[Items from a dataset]
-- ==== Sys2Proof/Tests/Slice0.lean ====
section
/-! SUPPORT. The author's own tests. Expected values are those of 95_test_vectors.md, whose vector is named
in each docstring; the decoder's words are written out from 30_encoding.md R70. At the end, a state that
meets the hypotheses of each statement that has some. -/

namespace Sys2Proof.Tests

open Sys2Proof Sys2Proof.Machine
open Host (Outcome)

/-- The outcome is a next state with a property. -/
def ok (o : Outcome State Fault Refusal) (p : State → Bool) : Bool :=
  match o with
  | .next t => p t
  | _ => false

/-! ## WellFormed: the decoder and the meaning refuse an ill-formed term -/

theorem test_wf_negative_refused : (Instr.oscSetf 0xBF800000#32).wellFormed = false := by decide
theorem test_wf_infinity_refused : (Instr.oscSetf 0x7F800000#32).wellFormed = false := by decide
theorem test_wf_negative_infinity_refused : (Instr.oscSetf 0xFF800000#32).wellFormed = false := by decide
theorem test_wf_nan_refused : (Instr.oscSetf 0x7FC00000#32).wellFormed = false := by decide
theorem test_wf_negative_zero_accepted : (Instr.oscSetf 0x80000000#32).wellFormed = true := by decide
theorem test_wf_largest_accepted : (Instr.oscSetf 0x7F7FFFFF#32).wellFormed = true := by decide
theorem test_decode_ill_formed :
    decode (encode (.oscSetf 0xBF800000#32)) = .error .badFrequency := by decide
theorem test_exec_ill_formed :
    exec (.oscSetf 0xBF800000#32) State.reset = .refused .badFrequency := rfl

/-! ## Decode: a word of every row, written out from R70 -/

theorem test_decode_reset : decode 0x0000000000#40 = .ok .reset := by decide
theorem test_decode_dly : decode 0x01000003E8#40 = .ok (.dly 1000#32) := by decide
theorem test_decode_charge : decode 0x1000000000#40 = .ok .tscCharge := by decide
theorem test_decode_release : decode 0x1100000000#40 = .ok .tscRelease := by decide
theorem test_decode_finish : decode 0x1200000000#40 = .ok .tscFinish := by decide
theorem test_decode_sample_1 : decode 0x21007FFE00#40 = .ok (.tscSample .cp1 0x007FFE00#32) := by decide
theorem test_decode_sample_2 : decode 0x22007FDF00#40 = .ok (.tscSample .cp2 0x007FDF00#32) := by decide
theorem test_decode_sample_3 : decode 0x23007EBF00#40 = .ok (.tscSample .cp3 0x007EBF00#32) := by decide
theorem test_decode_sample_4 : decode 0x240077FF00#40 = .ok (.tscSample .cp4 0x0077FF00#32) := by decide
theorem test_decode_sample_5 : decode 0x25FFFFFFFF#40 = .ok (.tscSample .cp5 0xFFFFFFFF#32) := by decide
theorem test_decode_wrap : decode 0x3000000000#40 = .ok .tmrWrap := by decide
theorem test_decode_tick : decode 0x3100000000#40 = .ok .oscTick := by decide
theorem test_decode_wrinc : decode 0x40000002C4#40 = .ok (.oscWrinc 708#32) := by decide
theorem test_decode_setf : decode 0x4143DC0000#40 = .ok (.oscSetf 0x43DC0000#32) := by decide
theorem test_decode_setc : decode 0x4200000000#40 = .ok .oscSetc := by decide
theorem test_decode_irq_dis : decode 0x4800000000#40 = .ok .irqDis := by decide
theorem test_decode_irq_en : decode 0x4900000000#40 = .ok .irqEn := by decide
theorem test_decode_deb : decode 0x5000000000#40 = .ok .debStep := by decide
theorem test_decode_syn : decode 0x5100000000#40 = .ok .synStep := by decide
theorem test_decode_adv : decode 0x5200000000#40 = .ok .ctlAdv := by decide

Exercise goal » All lines above in which the word "reset" occurs should be identified and copied.

Exercise result »
    exec (.oscSetf 0xBF800000#32) State.reset = .refused .badFrequency := rfl
theorem test_decode_reset : decode 0x0000000000#40 = .ok .reset := by decide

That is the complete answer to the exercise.